Task brief
Start at the line in the entries below that contains "have hc : (s.atDeadline", stop at the line that contains "dsimp only at f", and output exactly the lines in that span, both ends included.

[Stored items]

-- ==== Sys2Proof/Laws/LateEffects.lean ====
section
/-! SUPPORT. What the effects of slot 15 find that come after the cycle end (assumption log 7): the state in which the next
cycle begins, in MEMBER and LEAVING, and what a yield of the window makes of it. -/

namespace Sys2Proof.Machine

/-- The late effects follow the beginning of the next cycle. -/
theorem State.endCycle_late (s : State) (c : Cycle) (order : DeadlineOrder) :
    s.endCycle c order = (((s.atDeadline c).deadlineWork order).rotateViews.beginCycle c).lateEffects s.chan.late := rfl

/-- A turn of the receiver or transmitter keeps no effect back. -/
@[simp] theorem Channel.turn_late (ch : Channel) (a b : Bool) (n : Nat) : (ch.turn a b n).late = ch.late := by
  cases a <;> cases b <;> rfl

/-- A late effect keeps no other back. -/
@[simp] theorem State.lateEffect_late (s : State) (e : LateEffect) : (s.lateEffect e).chan.late = s.chan.late := by
  unfold State.lateEffect State.clashYield State.electionYield
  repeat' split
  all_goals simp [State.enter]

/-- After a cycle end no effect waits. -/
theorem State.endCycle_noneLate (s : State) (c : Cycle) (order : DeadlineOrder) : (s.endCycle c order).chan.late = [] := by
  have h : ∀ (es : List LateEffect) (t : State), (t.lateEffects es).chan.late = t.chan.late := fun es => by
    unfold State.lateEffects
    induction es with
    | nil => exact fun _ => rfl
    | cons e es ih => exact fun t => (ih _).trans (t.lateEffect_late e)
  rw [State.endCycle_late, h]
  rfl

/-! ### What falls in a later slot -/

/-- The late effects of slot 15 keep it. -/
theorem State.lateEffects_held (es : List LateEffect) (s : State) : (s.lateEffects es).chan.held = s.chan.held := by
  unfold State.lateEffects
  induction es generalizing s with
  | nil => rfl
  | cons e es ih =>
    refine (ih _).trans ?_
    unfold State.lateEffect State.clashYield State.electionYield
    repeat' split
    all_goals simp [State.enter, Channel.turn_held]

/-- The transitions of a cycle end keep it. -/
theorem State.transitions_held (s : State) : s.transitions.chan.held = s.chan.held := by
  unfold State.transitions State.countListen State.countSeek State.decideNewcomer State.pairTimeout State.countLeaving
    State.enterAlone State.enterMember State.dropNewcomer State.forgetViews State.enter State.settleRole
  repeat' split
  all_goals simp [Channel.turn_held]

/-- The audio work keeps it. -/
theorem State.deadline_held (s : State) : s.deadline.chan.held = s.chan.held := by
  unfold State.deadline State.takeDownlink State.makeTake State.uplinkWork State.joinUplink State.handFrames
    State.prepareVoice State.raiseIf
  simp only []
  repeat' split
  all_goals simp

/-- What is held for a later slot is held over the cycle end (R13, R17). -/
theorem State.endCycle_held (s : State) (c : Cycle) (o : DeadlineOrder) : (s.endCycle c o).chan.held = s.chan.held := by
  unfold State.endCycle
  rw [State.lateEffects_held]
  have : ∀ t : State, (t.rotateViews.beginCycle c).chan.held = t.chan.held := fun t => by
    unfold State.rotateViews State.beginCycle; split <;> rfl
  rw [this]
  have e : ((s.atInstant c.planned).cycleWork c).chan = s.chan := by simp
  cases o
  · show (State.deadline (State.transitions _)).chan.held = _
    rw [State.deadline_held, State.transitions_held, e]
  · show (State.transitions (State.deadline _)).chan.held = _
    rw [State.transitions_held, State.deadline_held, e]

/-! ### The window at a cycle end -/

/-- A step jump marks the lapse memory as aged exactly where it lapses an offer (R91). -/
theorem State.jumpLapse_early (s : State) :
    s.jumpLapse.early = { s.early with lapseAged := s.early.lapseAged || s.pairing.offer.isSome } := by
  unfold State.jumpLapse
  cases h : s.pairing.offer <;> simp

/-- A step jump leaves the window and the newcomer, and does not count the window. -/
theorem State.jumpIfDue_window (s : State) (c : Cycle) :
    (s.jumpIfDue c).pairing.window = s.pairing.window ∧ (s.jumpIfDue c).pairing.newcomer = s.pairing.newcomer ∧
      (s.jumpIfDue c).early.windowCounted = s.early.windowCounted := by
  unfold State.jumpIfDue State.stepJump State.makeJump State.jumpLapse State.lapseOffer State.forgetViews State.jumpClaims
  split
  · simp only [State.raise_early, State.raise_pairing]
    split <;> simp
  · exact ⟨rfl, rfl, rfl⟩

/-- The pairing records of `p` with the window closed. -/
def Pairing.closedBy (p : Pairing) (cause : CloseCause) : Pairing :=
  { p with
      window := { state := .closed, kind := none, remaining := 0, lastCause := cause }
      offer := none
      lapse := none }

/-- What became of the window of `s` in `t`: closed as before, timed out, or still open (R82). -/
def State.windowCounts (s t : State) : Prop :=
  t.pairing.newcomer = s.pairing.newcomer ∧
    (s.pairing.window.state = .closed → t.pairing.window = s.pairing.window) ∧
    (s.pairing.window.state = .opened →
      if s.windowTimesOut then t.pairing = s.pairing.closedBy .timeout ∧ t.flagSet .pairingEnded = true
      else t.pairing.window.state = .opened)

/-- The window before the transitions and the audio work. -/
theorem State.atDeadline_window {s : State} (c : Cycle) (hm : s.station.state = .member ∨ s.station.state = .leaving) :
    s.windowCounts (s.atDeadline c) := by
  unfold State.windowCounts State.atDeadline State.cycleWork
  set v := (((((s.atInstant c.planned).jumpIfDue c).timerWork c).claimWork).ageBearer).peerWork.surplusWork with hv
  have hst : v.station = s.station := by simp [hv]
  obtain ⟨j1, j2, j3⟩ := State.jumpIfDue_window (s.atInstant c.planned) c
  have hvp : v.pairing = ((s.atInstant c.planned).jumpIfDue c).pairing := by simp [hv]
  have hve : v.early.windowCounted = s.early.windowCounted := by
    refine Eq.trans ?_ j3
    obtain ⟨a, b, e⟩ := State.claimWork_early (((s.atInstant c.planned).jumpIfDue c).timerWork c)
    simp [hv, e]
  rw [← hvp] at j1 j2
  change v.pairing.window = s.pairing.window at j1
  change v.pairing.newcomer = s.pairing.newcomer at j2
  rcases hm with hm | hm
  · obtain ⟨r1, r2, r3, r4, -⟩ := State.pairingWork_rows (v := v) (by rw [hst]; exact hm)
    rw [r1, j2]
    refine ⟨rfl, fun h => by rw [r4 (by rw [j1, h]; simp), j1], fun h => ?_⟩
    unfold State.windowTimesOut
    rw [hm]
    simp only [beq_self_eq_true, Bool.true_and]
    cases hw : s.early.windowCounted with
    | true =>
      simp only [Bool.not_true, Bool.false_and, Bool.false_eq_true, if_false]
      rw [r4 (by rw [hve, hw]; simp), j1, h]
    | false =>
      by_cases hr : s.pairing.window.remaining ≤ 1
      · rw [if_pos (by simp [hr])]
        obtain ⟨q1, q2⟩ := r2 ⟨by rw [j1, h], by rw [hve, hw]⟩ (by rw [j1]; exact hr)
        exact ⟨by rw [q1]; unfold Pairing.closedBy; rw [← j2], q2⟩
      · rw [if_neg (by simp [hr]), r3 ⟨by rw [j1, h], by rw [hve, hw]⟩ (by rw [j1]; omega), j1]
        exact h
  · have e : v.pairingWork = v := by unfold State.pairingWork; rw [if_neg (by rw [hst, hm]; decide)]
    rw [e, j1, j2]
    refine ⟨rfl, fun _ => rfl, fun h => ?_⟩
    unfold State.windowTimesOut
    rw [hm]
    simpa using h

/-- What the transitions of a cycle end in MEMBER or LEAVING do to the station and to the pairing records (R42). -/
theorem State.transitions_inGroup {v : State} (hm : v.station.state = .member ∨ v.station.state = .leaving) :
    v.transitions.pairing = v.pairing ∧ v.transitions.station.creds = v.station.creds ∧
      (v.station.state = .member → v.transitions.station = v.station) ∧
      (v.station.state = .leaving →
        if 1 ≤ v.station.leavingEnds then
          v.transitions.station.state = .idle ∧ v.transitions.flagSet .stateChanged = true
        else v.transitions.station.state = .leaving) := by
  unfold State.transitions
  rcases hm with hm | hm <;> rw [hm] <;> dsimp only
  · simp
  · unfold State.countLeaving
    by_cases h : 1 ≤ v.station.leavingEnds
    · rw [if_pos (by omega), if_pos h]
      refine ⟨by simp, by simp, by simp, fun _ => ⟨by simp [State.enter], ?_⟩⟩
      unfold State.enter
      rw [State.raise_flagSet]
      simp
    · rw [if_neg (by omega), if_neg h]
      exact ⟨rfl, rfl, by simp, fun _ => hm⟩

/-- So do the transitions and the audio work, in either order. -/
theorem State.deadlineWork_inGroup {v : State} (order : DeadlineOrder)
    (hm : v.station.state = .member ∨ v.station.state = .leaving) :
    (v.deadlineWork order).pairing = v.pairing ∧ (v.deadlineWork order).station.creds = v.station.creds ∧
      (v.station.state = .member → (v.deadlineWork order).station = v.station) ∧
      (v.station.state = .leaving →
        if 1 ≤ v.station.leavingEnds then
          (v.deadlineWork order).station.state = .idle ∧ (v.deadlineWork order).flagSet .stateChanged = true
        else (v.deadlineWork order).station.state = .leaving) := by
  cases order with
  | stateFirst =>
    have k := State.transitions_inGroup hm
    unfold State.deadlineWork
    simp only [State.deadline_frame, State.deadline_raises v.transitions .stateChanged (by decide)]
    exact k
  | deadlineFirst =>
    have k := State.transitions_inGroup (v := v.deadline) (by simpa using hm)
    unfold State.deadlineWork
    simp only [State.deadline_frame] at k
    exact k

/-- The state in which the next cycle begins, the late effects still to come, in MEMBER and LEAVING. -/
structure State.begins (s w : State) : Prop where
  window : s.windowCounts w
  peers : w.peers = s.countedPeers
  creds : w.station.creds = s.station.creds
  member : s.station.state = .member → w.station = s.station
  leaving : s.station.state = .leaving →
    if 1 ≤ s.station.leavingEnds then w.station.state = .idle ∧ w.flagSet .stateChanged = true
    else w.station.state = .leaving
  clash : w.flagSet .numberClash = s.flagSet .numberClash

/-- It is the state that the late effects of `State.endCycle_late` find. -/
theorem State.endCycle_begins {s : State} (c : Cycle) (order : DeadlineOrder)
    (hm : s.station.state = .member ∨ s.station.state = .leaving) :
    s.begins (((s.atDeadline c).deadlineWork order).rotateViews.beginCycle c) := by
  have hs : (s.atDeadline c).station = s.station := by unfold State.atDeadline; simp
  have hp : (s.atDeadline c).peers = s.countedPeers := by
    refine State.cycleWork_peers (s := s.atInstant c.planned) ?_ c
    rcases hm with h | h <;> (show s.station.state.listening = true; rw [h]; rfl)
  have hc : (s.atDeadline c).flagSet .numberClash = s.flagSet .numberClash :=
    State.cycleWork_raises (s.atInstant c.planned) c .numberClash (by decide)
  obtain ⟨p1, p2, p3⟩ := State.atDeadline_window c hm
  generalize s.atDeadline c = v at hs hp hc p1 p2 p3
  have hcl := State.deadlineWork_raises v order .numberClash (by decide)
  have hpe := State.deadlineWork_raises v order .pairingEnded (by decide)
  obtain ⟨d1, d2, d3, d4⟩ := State.deadlineWork_inGroup (v := v) order (by rw [hs]; exact hm)
  have f := State.begun_frame (v.deadlineWork order) c
  dsimp only at f
  have fl : ∀ g, ((v.deadlineWork order).rotateViews.beginCycle c).flagSet g = (v.deadlineWork order).flagSet g :=
    fun g => by unfold State.flagSet; rw [f.1]
  rw [hs] at d3 d4
  constructor <;> (try unfold State.windowCounts) <;> simp only [f, fl]
  · rw [d1, hpe]
    exact ⟨p1, p2, p3⟩
  · simpa using hp
  · rw [d2, hs]
  · exact d3
  · exact d4
  · rw [hcl, hc]

/-- A yield of the window that comes after the cycle end: YIELDED, unless the window timed out there or was closed. -/
theorem State.windowCounts.yielded {s w : State} (h : s.windowCounts w) :
    (s.pairing.window.state = .closed → (w.closeWindow .yielded).pairing.window = s.pairing.window) ∧
      (s.pairing.window.state = .opened →
        (w.closeWindow .yielded).pairing = s.pairing.closedBy (if s.windowTimesOut then .timeout else .yielded) ∧
          (w.closeWindow .yielded).flagSet .pairingEnded = true) := by
  obtain ⟨h1, h2, h3⟩ := h
  unfold State.closeWindow State.windowOpen
  refine ⟨fun h => by rw [h2 h, h]; exact h2 h, fun h => ?_⟩
  have k := h3 h
  split at k
  · rename_i ht
    rw [k.1, ht]
    exact ⟨k.1, k.2⟩
  · rename_i ht
    rw [if_pos (by rw [k]; rfl), if_neg ht]
    refine ⟨?_, ?_⟩
    · simp [Pairing.closedBy, h1]
    · rw [State.raise_flagSet]
      simp [CloseCause.flag]

end Sys2Proof.Machine
end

Task answer
  have hc : (s.atDeadline c).flagSet .numberClash = s.flagSet .numberClash :=
    State.cycleWork_raises (s.atInstant c.planned) c .numberClash (by decide)
  obtain ⟨p1, p2, p3⟩ := State.atDeadline_window c hm
  generalize s.atDeadline c = v at hs hp hc p1 p2 p3
  have hcl := State.deadlineWork_raises v order .numberClash (by decide)
  have hpe := State.deadlineWork_raises v order .pairingEnded (by decide)
  obtain ⟨d1, d2, d3, d4⟩ := State.deadlineWork_inGroup (v := v) order (by rw [hs]; exact hm)
  have f := State.begun_frame (v.deadlineWork order) c
  dsimp only at f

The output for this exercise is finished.